During his months-long tenure, Levinsohn ended a patent
dispute with Facebook and signed the social network onto a partnership.
Days
after his appointment, he ended a fractious episode in Yahoo’s history by
sealing a deal to sell as much as half of its stake in China’s Alibaba, netting
some $7.1bn.
But the board may not have endorsed his media-focused,
long-term plan to turn the ship around.
“I just think it was uninspired,” one source said on Monday,
referring to Levinsohn’s strategy.
A second source close to the situation said Mayer would try
to get Levinsohn to stay with the company.
“He’s not happy but he’s also not shocked given how the
process had been dragging out,” another source close to the company told
Reuters.
“Whether Ross stays or not depends on the chemistry with
Mayer and the commitment the company is willing to make to media. He won’t lack
for opportunities.”
Leading woman
Mayer joins Yahoo as something of a celebrity, having
already established herself as one of Silicon Valley’s leading women.
In April,
Walmart Stores nominated Mayer to its board of directors.
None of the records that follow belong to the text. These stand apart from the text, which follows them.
-- ==== Sys2Proof/Tests/Slice0.lean ====
section
/-! SUPPORT. Tests against the spec's own examples (spec/95_test_vectors.md) and words written out from its
encodings, and for every statement with hypotheses a state and operands that meet them (`witness_…`). -/

namespace Sys2Proof.Tests

open Sys2Proof Sys2Proof.Machine

/-! ### Well-formedness: an ill-formed term for each check (R101, R182, R183) -/

theorem test_wf_refuses_depth :
    [(Instr.uplDual8 true true 9).wf, (Instr.uplDual16 true true 8).wf, (Instr.uplYuv8 true true true 255).wf,
      (Instr.uplYuv16 false false false 0).wf, (Instr.uplRgb8 true true 9).wf, (Instr.uplRgb16 true true 8).wf] =
    [false, false, false, false, false, false] := by decide

theorem test_wf_refuses_index :
    [(Instr.wr 0 0).wf, (Instr.wr 1 0).wf, (Instr.wr 20 0).wf, (Instr.wr 63 0).wf,
      (Instr.wrIgnored 0 0).wf, (Instr.wrIgnored 2 0).wf, (Instr.wrIgnored 19 0).wf] =
    [false, false, false, false, false, false, false] := by decide

/-- Every row has well-formed terms, at the ends of its ranges (witness of DecodeEncodeRoundTrip). -/
theorem witness_wf :
    ([.uplDual8 true true 8, .uplDual8 false false 0, .uplDual16 true true 9, .uplDual16 false true 255,
      .uplYuv8 true true true 8, .uplYuv16 false false true 9, .uplRgb8 true false 8, .uplRgb16 false true 9,
      .engSplit1, .engSplit2, .engPacked1, .engPacked2, .lock 0, .unlock 0xFFFFFFFF, .rd 63, .wrCmd 0x10810,
      .wr 2 0, .wr 19 7, .wrIgnored 1 0, .wrIgnored 20 0, .wrIgnored 63 0] : List Instr).all Instr.wf = true := by
  decide

/-! ### Decoding: words written out bit by bit -/

/-- R91: reserved[31:16], DEPTH[15:8], reserved[7:4], p_rgb, p_yuv444, p_chroma, p_luma; vectors V20, V21,
V28, V27, V25, V33. -/
theorem test_decode_cmd :
    decode (.cmd 0b0000000000000000_00001000_0000_0011#32) = .ok (.uplDual8 true true 8) ∧
    decode (.cmd 0b0000000000000000_00001010_0000_0011#32) = .ok (.uplDual16 true true 10) ∧
    decode (.cmd 0b0000000000000000_00001000_0000_1111#32) = .ok (.uplYuv8 true true true 8) ∧
    decode (.cmd 0b0000000000000000_00010000_0000_1100#32) = .ok (.uplYuv16 false false true 16) ∧
    decode (.cmd 0b0000000000000000_00001000_0000_1000#32) = .ok (.uplRgb8 false false 8) ∧
    decode (.cmd 0b0000000000000000_11111111_0000_1000#32) = .ok (.uplRgb16 false false 255) := ⟨rfl, rfl, rfl, rfl, rfl, rfl⟩

/-- R91: the DEPTH boundary, V31 (9) beside V20 (8), and one present bit at a time. -/
theorem test_decode_cmd_fields :
    decode (.cmd 0b0000000000000000_00001001_0000_0001#32) = .ok (.uplDual16 true false 9) ∧
    decode (.cmd 0b0000000000000000_00000000_0000_0010#32) = .ok (.uplDual8 false true 0) ∧
    decode (.cmd 0b0000000000000000_00000000_0000_0110#32) = .ok (.uplYuv8 false true false 0) ∧
    decode (.cmd 0b0000000000000000_00000000_0000_1001#32) = .ok (.uplRgb8 true false 0) := ⟨rfl, rfl, rfl, rfl⟩

/-- R100: V36, V37, V38 are no command. -/
theorem test_decode_reserved :
    decode (.cmd 0x00000810#32) = .error .reservedBits ∧ decode (.cmd 0x00010808#32) = .error .reservedBits ∧
    decode (.cmd 0x80000803#32) = .error .reservedBits := ⟨rfl, rfl, rfl⟩
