-- ==== Sys2Proof/Proofs/CommandRuns.lean ====
section
/-! An upload command as a whole: every way it can end, with the whole state it leaves, and the lock-port traces
of each. Spec: 41_frame_upload_coordinator.md R152 to R166; 42_host_and_lock_transactions.md R184, R185. -/

namespace Sys2Proof.Machine

open Sys2Proof

/-! ### Steps of the lock phases -/

/-- A state the block's step leaves as it is stays (R184: a LOCK without an answer). -/
theorem runPhases_of_fixed {s : State} (h : phaseStep s = .next s) (n : Nat) : runPhases n s = .next s := by
  induction n with
  | zero => rfl
  | succ n ih => rw [runPhases_next h, ih]

theorem phaseStep_lockMain_waits {s : State} (hp : s.phase = .lockMain)
    (h : presentBit s.ctx.present (mainSel s.ctx.present) = true) (ha : s.answers = []) :
    phaseStep s = .next s := by
  simp [phaseStep, hp, h, execLock, ha]

theorem phaseStep_lockChroma_waits {s : State} (hp : s.phase = .lockChroma)
    (h : presentBit s.ctx.present .chroma = true) (ha : s.answers = []) : phaseStep s = .next s := by
  simp [phaseStep, hp, h, execLock, ha]

/-- UNLOCK of the newest lock: the agent holds what it held before that grant (R156, R185). -/
theorem chromaReleased_newest {s : State} {h : Word} {b : Addr} {p : Word} {e : Nat} {l : List HeldLock}
    (ha : s.agentLocks = agentGrant h b p e l) :
    chromaReleased h s =
      { s with
        lockTrace := s.lockTrace ++ [.unlock h], agentLocks := l
        ctx := { s.ctx with chromaHeld := false }, phase := .unlockMain } := by
  rw [chromaReleased, unlockAcked, ha, agentGrant, agentRelease_head]

/-- The same for the main lock, whose UNLOCK ends the operation (R157, R185). -/
theorem mainReleased_newest {s : State} {h : Word} {b : Addr} {p : Word} {e : Nat} {l : List HeldLock}
    (ha : s.agentLocks = agentGrant h b p e l) :
    mainReleased h s =
      finish s.ctx.pendOk s.ctx.pendCause
        { s with
          lockTrace := s.lockTrace ++ [.unlock h], agentLocks := l, ctx := { s.ctx with mainHeld := false } } := by
  rw [mainReleased, unlockAcked, ha, agentGrant, agentRelease_head]

theorem runPhases_unlockMain {s : State} (hp : s.phase = .unlockMain) (n : Nat) :
    runPhases (n + 1) s = .next (mainReleased (mainHandle s.ctx) s) := by
  rw [runPhases_next (phaseStep_unlockMain hp), runPhases_idle rfl]

theorem runPhases_unlockChroma {s : State} (hp : s.phase = .unlockChroma) (n : Nat) :
    runPhases (n + 2) s =
      .next (mainReleased (mainHandle s.ctx) (chromaReleased s.ctx.hChroma s)) := by
  rw [runPhases_next (phaseStep_unlockChroma hp), runPhases_unlockMain rfl]
  rfl

/-- An operation that passes COPY makes its copies there (R155). -/
theorem phaseStep_copy_of_runPhases {s t : State} {n : Nat} (hp : s.phase = .copy)
    (h : runPhases (n + 1) s = .next t) : ∃ m d, phaseStep s = .next (copyDone { s with mem := m, draws := d }) := by
  rw [runPhases, phaseStep_copy hp] at h
  rw [phaseStep_copy hp]
  rcases runCopy_cases (topology s.ctx.present) (sampleWidth s.ctx.depth) s with ⟨hf, -⟩ | ⟨m, d, hn, -⟩
  · rw [hf] at h; cases h
  · exact ⟨m, d, hn⟩

/-! ### The states of a command -/

/-- The context when an operation that locked its main surface has ended with this result (R156 to R158). -/
def ctxEnded (c : Ctx) (ok : Bool) (cause : Cause) : Ctx :=
  { c with pendOk := ok, pendCause := cause, mainHeld := false, chromaHeld := false }

/-- The state the command `v` given in `s` ends in, memory, answers and draws apart: the context `c` with its
locks given back, and the lock-port transactions (R158, R159). -/
def commandEnded (v : Word) (s : State) (c : Ctx) (ok : Bool) (cause : Cause) (events : List LockEvent) : State :=
  finish ok cause { accept v s with ctx := ctxEnded c ok cause, lockTrace := s.lockTrace ++ events }

/-- The handle of the main surface of the command `v` (R95). -/
def commandHandle (v : Word) (s : State) : Word := mainHandle (accept v s).ctx

/-- An accepted command with its main lock granted (R152). -/
def mainGranted (v : Word) (s : State) (b : Addr) (p : Word) (e : Nat) (r : List LockAnswer) : State :=
  mainAnswered (commandHandle v s) (.grant b p e) r (accept v s)

/-- The same with the chroma lock granted too (R153). -/
def bothGranted (v : Word) (s : State) (b : Addr) (p : Word) (e : Nat) (b' : Addr) (p' : Word) (e' : Nat)
    (r : List LockAnswer) : State :=
  chromaAnswered s.regs.hChroma (.grant b' p' e') r (mainGranted v s b p e r)

/-- A command with one surface, granted, in success (R162 to R165). -/
def singleSucceeded (v : Word) (s : State) (b : Addr) (p : Word) (e : Nat) (r : List LockAnswer) : State :=
  { commandEnded v s (ctxMainGranted v s b p e) true .none
      [.lock (commandHandle v s) (.grant b p e), .unlock (commandHandle v s)] with answers := r }

/-- A command with two surfaces, both granted, in success (R160, R161). -/
def dualSucceeded (v : Word) (s : State) (b : Addr) (p : Word) (e : Nat) (b' : Addr) (p' : Word) (e' : Nat)
    (r : List LockAnswer) : State :=
  { commandEnded v s (ctxBothGranted v s b p e b' p' e') true .none
      [.lock (commandHandle v s) (.grant b p e), .lock s.regs.hChroma (.grant b' p' e'),
       .unlock s.regs.hChroma, .unlock (commandHandle v s)] with answers := r }

/-- How the command `v` given in `s` can end, with the state it leaves. -/
inductive CommandEnds (v : Word) (s : State) : State → Prop where
  | mainAbsent (hmain : presentBit (cmdPresent v) (mainSel (cmdPresent v)) = false) :
      CommandEnds v s (finish false .mainAbsent (accept v s))
  | mainDenied {r : List LockAnswer} (hmain : presentBit (cmdPresent v) (mainSel (cmdPresent v)) = true)
      (ha : s.answers = .deny :: r) :
      CommandEnds v s (finish false .mainLockDenied (lockAnswered (commandHandle v s) .deny r (accept v s)))
  | chromaAbsent {b : Addr} {p : Word} {e : Nat} {r : List LockAnswer}
      (hmain : presentBit (cmdPresent v) (mainSel (cmdPresent v)) = true) (hdual : single (cmdPresent v) = false)
      (hchroma : presentBit (cmdPresent v) .chroma = false) (ha : s.answers = .grant b p e :: r) :
      CommandEnds v s
        { commandEnded v s (ctxMainGranted v s b p e) false .chromaAbsent
            [.lock (commandHandle v s) (.grant b p e), .unlock (commandHandle v s)] with
          answers := r }
  | chromaDenied {b : Addr} {p : Word} {e : Nat} {r : List LockAnswer}
      (hmain : presentBit (cmdPresent v) (mainSel (cmdPresent v)) = true) (hdual : single (cmdPresent v) = false)
      (hchroma : presentBit (cmdPresent v) .chroma = true) (ha : s.answers = .grant b p e :: .deny :: r) :
      CommandEnds v s
        { commandEnded v s (ctxMainGranted v s b p e) false .chromaLockDenied
            [.lock (commandHandle v s) (.grant b p e), .lock s.regs.hChroma .deny, .unlock (commandHandle v s)] with
          answers := r }
  | single {b : Addr} {p : Word} {e : Nat} {r : List LockAnswer} (m : Memory) (d : Nat)
      (hsingle : single (cmdPresent v) = true) (ha : s.answers = .grant b p e :: r) :
      CommandEnds v s
        { singleSucceeded v s b p e r with mem := m, draws := d }
  | dual {b : Addr} {p : Word} {e : Nat} {b' : Addr} {p' : Word} {e' : Nat} {r : List LockAnswer} (m : Memory)
      (d : Nat) (hmain : presentBit (cmdPresent v) (mainSel (cmdPresent v)) = true)
      (hdual : single (cmdPresent v) = false) (hchroma : presentBit (cmdPresent v) .chroma = true)
      (ha : s.answers = .grant b p e :: .grant b' p' e' :: r) :
      CommandEnds v s
        { dualSucceeded v s b p e b' p' e' r with mem := m, draws := d }

/-! ### Running a command -/

section

variable {v : Word} {s : State}

theorem runPhases_mainGranted (hmain : presentBit (cmdPresent v) (mainSel (cmdPresent v)) = true) {b : Addr}
    {p : Word} {e : Nat} {r : List LockAnswer} (ha : s.answers = .grant b p e :: r) (n : Nat) :
    runPhases (n + 1) (accept v s) = runPhases n (mainGranted v s b p e r) :=
  runPhases_next (phaseStep_accept_answered hmain ha)

theorem mainGranted_phase_single (h : single (cmdPresent v) = true) (b : Addr) (p : Word) (e : Nat)
    (r : List LockAnswer) : (mainGranted v s b p e r).phase = .copy := if_pos h

theorem mainGranted_phase_dual (h : single (cmdPresent v) = false) (b : Addr) (p : Word) (e : Nat)
    (r : List LockAnswer) : (mainGranted v s b p e r).phase = .lockChroma :=
  mainAnswered_accept_phase h _ b p e r

theorem runPhases_bothGranted (hdual : single (cmdPresent v) = false)
    (hchroma : presentBit (cmdPresent v) .chroma = true) (b : Addr) (p : Word) (e : Nat) (b' : Addr) (p' : Word)
    (e' : Nat) (r : List LockAnswer) (n : Nat) :
    runPhases (n + 1) (mainGranted v s b p e (.grant b' p' e' :: r)) =
      runPhases n (bothGranted v s b p e b' p' e' r) :=
  runPhases_next (phaseStep_lockChroma_answered (mainGranted_phase_dual hdual b p e _) hchroma rfl)

/-- From COPY with one lock held to the end (R155, R157). -/
theorem runPhases_singleCopied {b : Addr} {p : Word} {e : Nat} {r : List LockAnswer} {m : Memory} {d : Nat}
    (hcopy : phaseStep (mainGranted v s b p e r) =
      .next (copyDone { mainGranted v s b p e r with mem := m, draws := d })) (n : Nat) :
    runPhases (n + 2) (mainGranted v s b p e r) =
      .next { singleSucceeded v s b p e r with mem := m, draws := d } := by
  rw [runPhases_next hcopy, runPhases_unlockMain rfl, mainReleased_newest rfl, singleSucceeded, commandEnded,
    List.append_cons s.lockTrace]
  rfl

/-- From COPY with both locks held to the end: chroma is given back before luma (R155 to R157). -/
theorem runPhases_dualCopied {b : Addr} {p : Word} {e : Nat} {b' : Addr} {p' : Word} {e' : Nat}
    {r : List LockAnswer} {m : Memory} {d : Nat}
    (hcopy : phaseStep (bothGranted v s b p e b' p' e' r) =
      .next (copyDone { bothGranted v s b p e b' p' e' r with mem := m, draws := d })) (n : Nat) :
    runPhases (n + 3) (bothGranted v s b p e b' p' e' r) =
      .next { dualSucceeded v s b p e b' p' e' r with mem := m, draws := d } := by
  rw [runPhases_next hcopy, runPhases_unlockChroma rfl, chromaReleased_newest rfl, mainReleased_newest rfl,
    dualSucceeded, commandEnded, List.append_cons s.lockTrace, List.append_cons (s.lockTrace ++ _),
    List.append_cons (s.lockTrace ++ _ ++ _)]
  rfl

/-- LOCK_CHROMA without a chroma surface: the main lock is given back (R153, R157). -/
theorem runPhases_chromaAbsent (hdual : single (cmdPresent v) = false)
    (hchroma : presentBit (cmdPresent v) .chroma = false) (b : Addr) (p : Word) (e : Nat) (r : List LockAnswer)
    (n : Nat) :
    runPhases (n + 2) (mainGranted v s b p e r) =
      .next { commandEnded v s (ctxMainGranted v s b p e) false .chromaAbsent
          [.lock (commandHandle v s) (.grant b p e), .unlock (commandHandle v s)] with answers := r } := by
  rw [runPhases_next (phaseStep_lockChroma_absent (mainGranted_phase_dual hdual b p e r) hchroma),
    runPhases_unlockMain rfl, mainReleased_newest rfl, commandEnded, List.append_cons s.lockTrace]
  rfl

/-- The chroma LOCK denied: the main lock is given back (R153, R157). -/
theorem runPhases_chromaDenied (hdual : single (cmdPresent v) = false)
    (hchroma : presentBit (cmdPresent v) .chroma = true) (b : Addr) (p : Word) (e : Nat) (r : List LockAnswer)
    (n : Nat) :
    runPhases (n + 2) (mainGranted v s b p e (.deny :: r)) =
      .next { commandEnded v s (ctxMainGranted v s b p e) false .chromaLockDenied
          [.lock (commandHandle v s) (.grant b p e), .lock s.regs.hChroma .deny, .unlock (commandHandle v s)] with
        answers := r } := by
  rw [runPhases_next (phaseStep_lockChroma_answered (mainGranted_phase_dual hdual b p e _) hchroma rfl),
    runPhases_unlockMain rfl, mainReleased_newest rfl, commandEnded, List.append_cons s.lockTrace,
    List.append_cons (s.lockTrace ++ _)]
  rfl

/-- From LOCK_CHROMA a command that comes to IDLE has ended in one of its ways (R153 to R158). -/
theorem commandEnds_of_lockChroma {t : State} {b : Addr} {p : Word} {e : Nat} {r : List LockAnswer}
    (hmain : presentBit (cmdPresent v) (mainSel (cmdPresent v)) = true) (hdual : single (cmdPresent v) = false)
    (ha : s.answers = .grant b p e :: r) (h : runPhases 4 (mainGranted v s b p e r) = .next t)
    (ht : t.phase = .idle) : CommandEnds v s t := by
  have hphase := mainGranted_phase_dual (s := s) hdual b p e r
  cases hchroma : presentBit (cmdPresent v) .chroma
  case false =>
    rw [runPhases_chromaAbsent hdual hchroma] at h
    cases h
    exact .chromaAbsent hmain hdual hchroma ha
  case true =>
    cases r with
    | nil =>
      rw [runPhases_of_fixed (phaseStep_lockChroma_waits hphase hchroma rfl)] at h
      cases h
      rw [hphase] at ht
      cases ht
    | cons a r =>
      cases a with
      | deny =>
        rw [runPhases_chromaDenied hdual hchroma] at h
        cases h
        exact .chromaDenied hmain hdual hchroma ha
      | grant b' p' e' =>
        rw [runPhases_bothGranted hdual hchroma] at h
        obtain ⟨m, d, hcopy⟩ := phaseStep_copy_of_runPhases rfl h
        rw [runPhases_dualCopied hcopy] at h
        cases h
        exact .dual m d hmain hdual hchroma ha

/-- A command that comes to IDLE has ended in one of its ways (R152 to R158). -/
theorem commandEnds_of_idle {t : State} (h : runPhases 5 (accept v s) = .next t) (ht : t.phase = .idle) :
    CommandEnds v s t := by
  cases hmain : presentBit (cmdPresent v) (mainSel (cmdPresent v))
  case false =>
    rw [runPhases_next (phaseStep_lockMain_absent (s := accept v s) rfl hmain), runPhases_idle rfl] at h
    cases h
    exact .mainAbsent hmain
  case true =>
    cases ha : s.answers with
    | nil =>
      rw [runPhases_of_fixed (phaseStep_lockMain_waits (s := accept v s) rfl hmain ha)] at h
      cases h
      cases ht
    | cons a r =>
      cases a with
      | deny =>
        rw [runPhases_next (phaseStep_accept_answered hmain ha), runPhases_idle rfl] at h
        cases h
        exact .mainDenied hmain ha
      | grant b p e =>
        rw [runPhases_mainGranted hmain ha] at h
        cases hsingle : single (cmdPresent v)
        case false => exact commandEnds_of_lockChroma hmain hsingle ha h ht
        case true =>
          obtain ⟨m, d, hcopy⟩ := phaseStep_copy_of_runPhases (mainGranted_phase_single hsingle b p e r) h
          rw [runPhases_singleCopied hcopy] at h
          cases h
          exact .single m d hsingle ha

end

/-- Settles O38: each way a command can end has its form of R159. -/
theorem operationTraces : Obligations.OperationTraces := by
  intro i v s t hi _ hp h ht
  rw [exec_command_idle hi hp] at h
  cases commandEnds_of_idle h ht with
  | mainAbsent => exact .inl ⟨rfl, rfl⟩
  | mainDenied => exact .inr (.inl ⟨rfl, rfl⟩)
  | single m d hsingle => exact .inr (.inr (.inl ⟨rfl, hsingle, _, _, _, rfl⟩))
  | chromaAbsent => exact .inr (.inr (.inr (.inl ⟨rfl, _, _, _, rfl⟩)))
  | chromaDenied => exact .inr (.inr (.inr (.inr (.inl ⟨rfl, _, _, _, rfl⟩))))
  | dual m d _ hdual => exact .inr (.inr (.inr (.inr (.inr ⟨rfl, hdual, _, _, _, _, _, _, rfl⟩))))

end Sys2Proof.Machine
end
One Google insider
described Mayer as being very intense and “intellectually impressive”, though
she could sometimes ruffle feathers.
“She does very little on an emotional, gut-level feel and
lets the numbers speak for themselves,” said the insider, who worked for years
with Mayer.
“She can be difficult and she can be stubborn, particularly when
she has the data to support the facts of her argument.”
A self-described “geek” with a Masters in computer science
from Stanford, Mayer has frequently championed bringing more women into tech.
But nor has she been shy about discussing her sense of style
- and her love for all things Oscar de la Renta.
Mayer is known for hosting parties - from intimate literary
salons in her Four Seasons penthouse in San Francisco to Christmas bashes at
her home in Silicon Valley near the Googleplex - and is a regular on society
pages, especially after her wedding to real estate investor Zachary Bogue in
2009.
In 2010, the couple hosted a $30 000-a-plate fundraiser
dinner for President Obama at Mayer’s Palo Alto home.
And late last year, Mayer became an internet meme after she
was filmed dancing to an MC Hammer beat in a YouTube video made to support San
Francisco Mayor Ed Lee’s election effort.